### What you will do
Please copy out the entries below exactly, beginning with the line that contains "(42_range_encoder.md R121). -/" and ending with the line that contains "fuel + 1 =>", and include nothing outside that span.
The data START
-- ==== Sys2Proof/Machine/Encoder.lean ====
section
/-! DEFINITION. The range encoder, 42_range_encoder.md: the procedure RenormE (R127) and ENC_INIT,
ENC_ENCODE, ENC_SYM and ENC_FLUSH (R121 to R124). -/

namespace Sys2Proof.Machine

/-- ENC_INIT (42_range_encoder.md R121). -/
def execEncInit (s : State) : Host.Outcome State Fault Refusal :=
  runCommand .encInit (respond 0 0 0 ((s.setEnc 0 Config.maxRange).setDirty false)) s

/-- One iteration of RenormE after its test: take the clamp, push the top byte, shift both registers
(42_range_encoder.md R127). -/
def shiftOut (rng : Word) (s : State) : State :=
  (push 8 (topByte s.eLow).toNat s).setEnc (s.eLow <<< 8) (rng <<< 8)

/-- RenormE() -> n (42_range_encoder.md R127). The loop of the rule has no iteration limit; `fuel` is
the number of tests it may make, and 4 suffice from every non-zero range (R130; log 7). -/
def renormE (fuel n : Nat) (s : State) : Res Nat :=
  match fuel with
  | 0 => .diverged
  | fuel + 1 =>
    let c := renormCond s.eLow s.eRange
    if c.1 then renormE fuel (n + 1) (shiftOut c.2 s) else .ok n s

/-- The tests RenormE may make (log 7). -/
def encFuel : Nat := 4

/-- The pseudocode of ENC_ENCODE up to the response (42_range_encoder.md R122): the number of bytes
pushed. -/
def encodeTriple (start width total : Word) (s : State) : Res Nat :=
  let t := s.setDirty true
  match narrow t.eLow t.eRange start width total with
  | none => .raised .contract t
  | some (low, range) => renormE encFuel 0 (t.setEnc low range)

/-- ENC_ENCODE start, width, total (42_range_encoder.md R122). -/
def execEncEncode (start width total : Word) (s : State) : Host.Outcome State Fault Refusal :=
  runCommand (.encEncode start width total)
    ((encodeTriple start width total s).bind fun n t => respond (BitVec.ofNat 32 n) 0 0 t) s

/-- The pseudocode of ENC_SYM (42_range_encoder.md R123). -/
def encodeSymbol (sym : Byte) (s : State) : Res Data :=
  let start := BitVec.ofNat 32 (tripleOf s.ecum sym.toNat).1
  let width := BitVec.ofNat 32 (tripleOf s.ecum sym.toNat).2
  (encodeTriple start width (s.eTotal.setWidth 32) s).bind fun n t =>
    respond (BitVec.ofNat 32 n) start width t

/-- ENC_SYM s (42_range_encoder.md R123). -/
def execEncSym (sym : Byte) (s : State) : Host.Outcome State Fault Refusal :=
  runCommand (.encSym sym) (encodeSymbol sym s) s

/-- `repeat k times: Push(E_LOW[31:24], 8); E_LOW <- E_LOW << 8` (42_range_encoder.md R124). -/
def pushLow (k : Nat) (s : State) : State :=
  match k with
  | 0 => s
  | k + 1 => pushLow k ((push 8 (topByte s.eLow).toNat s).setEnc (s.eLow <<< 8) s.eRange)

/-- The pseudocode of ENC_FLUSH (42_range_encoder.md R124). -/
def flushCoder (s : State) : Res Data :=
  if s.eDirty then
    respond 4 0 0 (((pushLow 4 s).setEnc 0 Config.maxRange).setDirty false)
  else respond 0 0 0 s

/-- ENC_FLUSH (42_range_encoder.md R124). -/
def execEncFlush (s : State) : Host.Outcome State Fault Refusal :=
  runCommand .encFlush (flushCoder s) s

end Sys2Proof.Machine
end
The data END
### Task result
/-- ENC_INIT (42_range_encoder.md R121). -/
def execEncInit (s : State) : Host.Outcome State Fault Refusal :=
  runCommand .encInit (respond 0 0 0 ((s.setEnc 0 Config.maxRange).setDirty false)) s

/-- One iteration of RenormE after its test: take the clamp, push the top byte, shift both registers
(42_range_encoder.md R127). -/
def shiftOut (rng : Word) (s : State) : State :=
  (push 8 (topByte s.eLow).toNat s).setEnc (s.eLow <<< 8) (rng <<< 8)

/-- RenormE() -> n (42_range_encoder.md R127). The loop of the rule has no iteration limit; `fuel` is
the number of tests it may make, and 4 suffice from every non-zero range (R130; log 7). -/
def renormE (fuel n : Nat) (s : State) : Res Nat :=
  match fuel with
  | 0 => .diverged
  | fuel + 1 =>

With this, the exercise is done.